Devotion (1931) is an American pre-Code romantic drama film starring Ann Harding and Leslie Howard based on the 1930 Pamela Wynne novel A Little Flat in the Temple. Its plot involves a woman who disguises herself and gains employment in the home of the man she loves.

Plot
Shirley Mortimer is the second daughter of a wealthy London family, who view her as plain and treat her as little more than a servant.
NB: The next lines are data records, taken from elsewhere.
-- ==== Sys2Proof/Machine/Codes.lean ====
section
/-!
DEFINITION. The status and completion codes of the part (R10 to R12 and the code table of each chapter), each
under the manual's name.
-/

namespace Sys2Proof.Machine.St

/-- OK: operation completed. -/
def OK : Code := 0x0000

/-- FN_CANCELLED: item still outstanding when its function's drain limit expired. -/
def FN_CANCELLED : Code := 0x0101

/-- DICT_BAD_COMMAND: field-network command not defined. -/
def DICT_BAD_COMMAND : Code := 0x0102

/-- DICT_MALFORMED: frame too short, wrong version, LENGTH not matching the frame; partial-word mapped write. -/
def DICT_MALFORMED : Code := 0x0103

/-- DICT_NO_ENTRY: no entry at index:subindex (R7). -/
def DICT_NO_ENTRY : Code := 0x0104

/-- DICT_READ_ONLY: write to CONST or RO. -/
def DICT_READ_ONLY : Code := 0x0105

/-- DICT_WRITE_ONLY: read of WO. -/
def DICT_WRITE_ONLY : Code := 0x0106

/-- DICT_RANGE: value outside type or stated range. -/
def DICT_RANGE : Code := 0x0107

/-- DICT_RESERVED_BITS: reserved bit set. -/
def DICT_RESERVED_BITS : Code := 0x0108

/-- DICT_NOT_SERVICE: RWS written outside Service. -/
def DICT_NOT_SERVICE : Code := 0x0109

/-- DICT_FN_NOT_OFF: RWB written while function not OFF; enable written 1 during DRAINING. -/
def DICT_FN_NOT_OFF : Code := 0x010A

/-- DICT_EXPERT_LOCKED: Expert write while EXPERT_ENABLE is 0. -/
def DICT_EXPERT_LOCKED : Code := 0x010B

/-- DICT_SEGMENT: segment offset not the next expected. -/
def DICT_SEGMENT : Code := 0x010C

/-- DICT_SESSION_TIMEOUT: no segment within SESSION_TIMEOUT_MS. -/
def DICT_SESSION_TIMEOUT : Code := 0x010D

/-- DICT_CROSS_TIMEOUT: cross-domain access not completed within 4 µs. -/
def DICT_CROSS_TIMEOUT : Code := 0x010E

/-- DICT_BUSY: requester already has a transaction open; MBX_CTL, MBX_OFFSET, MBX_LEN or an MBX_DATA word written while MBX_STAT.BUSY is 1 (R63); LOG_CTL written while LOG_STAT.BUSY is 1 (R75). -/
def DICT_BUSY : Code := 0x010F

/-- DICT_NEEDS_MAILBOX: U64 or BLOB accessed as a mapped word. -/
def DICT_NEEDS_MAILBOX : Code := 0x0110

/-- DICT_OWNER_REFUSED: owning function refused the value. -/
def DICT_OWNER_REFUSED : Code := 0x0111

/-- DICT_PRIV_DROP: privilege refusal (R46). -/
def DICT_PRIV_DROP : Code := 0x0112

/-- RING_BAD_DOORBELL: doorbell value not valid for the ring. -/
def RING_BAD_DOORBELL : Code := 0x0113

/-- RING_DESC_FAULT: descriptor unusable. -/
def RING_DESC_FAULT : Code := 0x0114

/-- MGMT_PERIOD_SKIPPED: management period skipped (R38). -/
def MGMT_PERIOD_SKIPPED : Code := 0x0115

/-- LOG_OVERWRITTEN: oldest log record overwritten. -/
def LOG_OVERWRITTEN : Code := 0x0116

/-- DICT_RESTARTING: access during chip warm restart. -/
def DICT_RESTARTING : Code := 0x0117

/-- RING_CPL_DISCARDED: completion undeliverable after drain. -/
def RING_CPL_DISCARDED : Code := 0x0118

/-- RING_CONFIG_INVALID: ring enabled while RING_ENTRIES is 0 (R486). -/
def RING_CONFIG_INVALID : Code := 0x0119

/-- TH_LOOKOUT_ROM_FAIL: step 1 failed on a Lookout; detail A or B. -/
def TH_LOOKOUT_ROM_FAIL : Code := 0x0201

/-- TH_PUF_FAIL: no stable identity. -/
def TH_PUF_FAIL : Code := 0x0202

/-- TH_PLL_NO_LOCK: root PLL did not lock. -/
def TH_PLL_NO_LOCK : Code := 0x0203

/-- TH_FLOOR_INIT_FAIL: floor SRAM or cache clear failed. -/
def TH_FLOOR_INIT_FAIL : Code := 0x0204

/-- TH_IOD_TRAIN_FAIL: an I/O-die module failed training (R15); detail die and module. -/
def TH_IOD_TRAIN_FAIL : Code := 0x0205

/-- TH_GUEST_TRAIN_FAIL: a guest training attempt failed and was the third guest failure (R441, R449); earlier failed attempts are counted and retried. -/
def TH_GUEST_TRAIN_FAIL : Code := 0x0206

/-- TH_CFG_TIMEOUT: no CFG_GO within 10,000 ms. -/
def TH_CFG_TIMEOUT : Code := 0x0207

/-- TH_CFG_RECORD_REFUSED: flash record invalid or a write refused; detail the entry index. -/
def TH_CFG_RECORD_REFUSED : Code := 0x0208

/-- TH_TRAIN_RECORD_UNUSED: written record not usable. -/
def TH_TRAIN_RECORD_UNUSED : Code := 0x0209

/-- TH_DRAM_TRAIN_FAIL: a channel failed full training; detail stack and channel. -/
def TH_DRAM_TRAIN_FAIL : Code := 0x020A

/-- TH_COMPARATOR_FAIL: a core failed injection; detail core number. -/
def TH_COMPARATOR_FAIL : Code := 0x020B

/-- TH_LANE_ROLE_FAIL: a group's role disagrees with declared wiring; detail the links code. -/
def TH_LANE_ROLE_FAIL : Code := 0x020C

/-- TH_FETCH_FAIL: image not delivered within its bound. -/
def TH_FETCH_FAIL : Code := 0x020D

/-- TH_SIGNATURE_FAIL: signature chain or a segment digest failed. -/
def TH_SIGNATURE_FAIL : Code := 0x020E

/-- TH_IMAGE_MISMATCH: contract version outside 0x1000:04, or wrong stepping. -/
def TH_IMAGE_MISMATCH : Code := 0x020F

/-- TH_NO_VARIANT: no variant fits the available mask. -/
def TH_NO_VARIANT : Code := 0x0210

/-- TH_CFG_CLOSED: RUN-owned entry written after the window (R84). -/
def TH_CFG_CLOSED : Code := 0x0211

/-- TR_REFUSED: personality request not allowed from this personality or privilege. -/
def TR_REFUSED : Code := 0x0212

/-- TR_BUSY: request during a transition it cannot join (R97). -/
def TR_BUSY : Code := 0x0213

/-- TR_CAP_NOT_CONFIRMED: Overnight entered without coolant confirmation. -/
def TR_CAP_NOT_CONFIRMED : Code := 0x0214

/-- TR_UNSEAL_FAIL: Drive partition check failed at yield. -/
def TR_UNSEAL_FAIL : Code := 0x0215

/-- RS_REGION_TIMEOUT: region restart exceeded 120 ms. -/
def RS_REGION_TIMEOUT : Code := 0x0216

/-- RS_WARM_FAIL: a warm-restart step failed, or 600 ms passed. -/
def RS_WARM_FAIL : Code := 0x0217

/-- TH_BOOT_SRC_RESERVED: BOOT_SRC[1:0] = 0b11. -/
def TH_BOOT_SRC_RESERVED : Code := 0x0218

/-- TH_ENTRY_FAIL: step 12 failed; detail 1 Lookout A safety firmware did not start, 2 Lookout B safety firmware did not start, 3 lane expansion or LOCAL_INIT write failed, 4 the 80 ms bound passed. -/
def TH_ENTRY_FAIL : Code := 0x0219

/-- LD_BAD_MAGIC: MAGIC or HDR_VERSION wrong. -/
def LD_BAD_MAGIC : Code := 0x0301

/-- LD_BAD_HEADER: a header field outside its range or undefined: a count, KIND above 2, a SCHED_DIV byte outside 2 to 4, IMAGE_LENGTH below 8,192, a segment TYPE not listed, HOST_SUPPLIED on a segment other than DRAM_DATA; or a reserved byte of the header, a variant entry or a segment entry nonzero (R124). -/
def LD_BAD_HEADER : Code := 0x0302

/-- LD_KIND_REFUSED: KIND not allowed by USAGE or personality, or LOOKOUT_A_FW and LOOKOUT_B_FW segments not as R124 requires for the KIND. -/
def LD_KIND_REFUSED : Code := 0x0303

/-- LD_CERT_FAIL: certificate unusable: CERT_VERSION not 0x0001, a reserved field nonzero, or VENDOR_SIG failing against the root key. -/
def LD_CERT_FAIL : Code := 0x0304

/-- LD_SIG_FAIL: SIGNATURE fails against PUBKEY. -/
def LD_SIG_FAIL : Code := 0x0305

/-- LD_DIGEST_FAIL: segment digest differs, DETAIL the segment index; or, at a chip warm restart or an unseal, the kept header no longer matches the header digest recorded at step 10, DETAIL segment 0xFF (R127). -/
def LD_DIGEST_FAIL : Code := 0x0306

/-- LD_SEGMENT_BOUNDS: segment outside IMAGE_LENGTH, overlapping, or loading outside its partition. -/
def LD_SEGMENT_BOUNDS : Code := 0x0307

/-- LD_LANE_ENCODING: bad record, or stream not expanding to STREAM_LENGTH; DETAIL core. -/
def LD_LANE_ENCODING : Code := 0x0308

/-- LD_ILLEGAL_FIELD: R105 or R125 field check failed; DETAIL core and address. -/
def LD_ILLEGAL_FIELD : Code := 0x0309

/-- LD_TARGET_RANGE: branch, loop end, entry or restart entry out of range. -/
def LD_TARGET_RANGE : Code := 0x030A

/-- LD_UNUSED_LANE: nonzero directory length for a core outside CORE_MASK (R125). -/
def LD_UNUSED_LANE : Code := 0x030B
When her father's friend David Trent visits, she becomes smitten. Upon hearing that he and his son are in need of a new domestic, she disguises herself as an elderly matron, Mrs. Halifax, and begins to work for him. He is a defense attorney, currently defending a man, painter Norman Harrington, on the charge of murdering his wife.

As Mrs. Halifax, Shirley wins the friendship of David's son and dotes on David, making sure he takes care of himself. David, for his part, begins to suspect that "Mrs. Halifax" is not who she claims. Harrington is acquitted, and upon meeting Mrs. Halifax asks to paint her portrait; while doing so, he realizes she is actually a young woman, but agrees to keep her secret.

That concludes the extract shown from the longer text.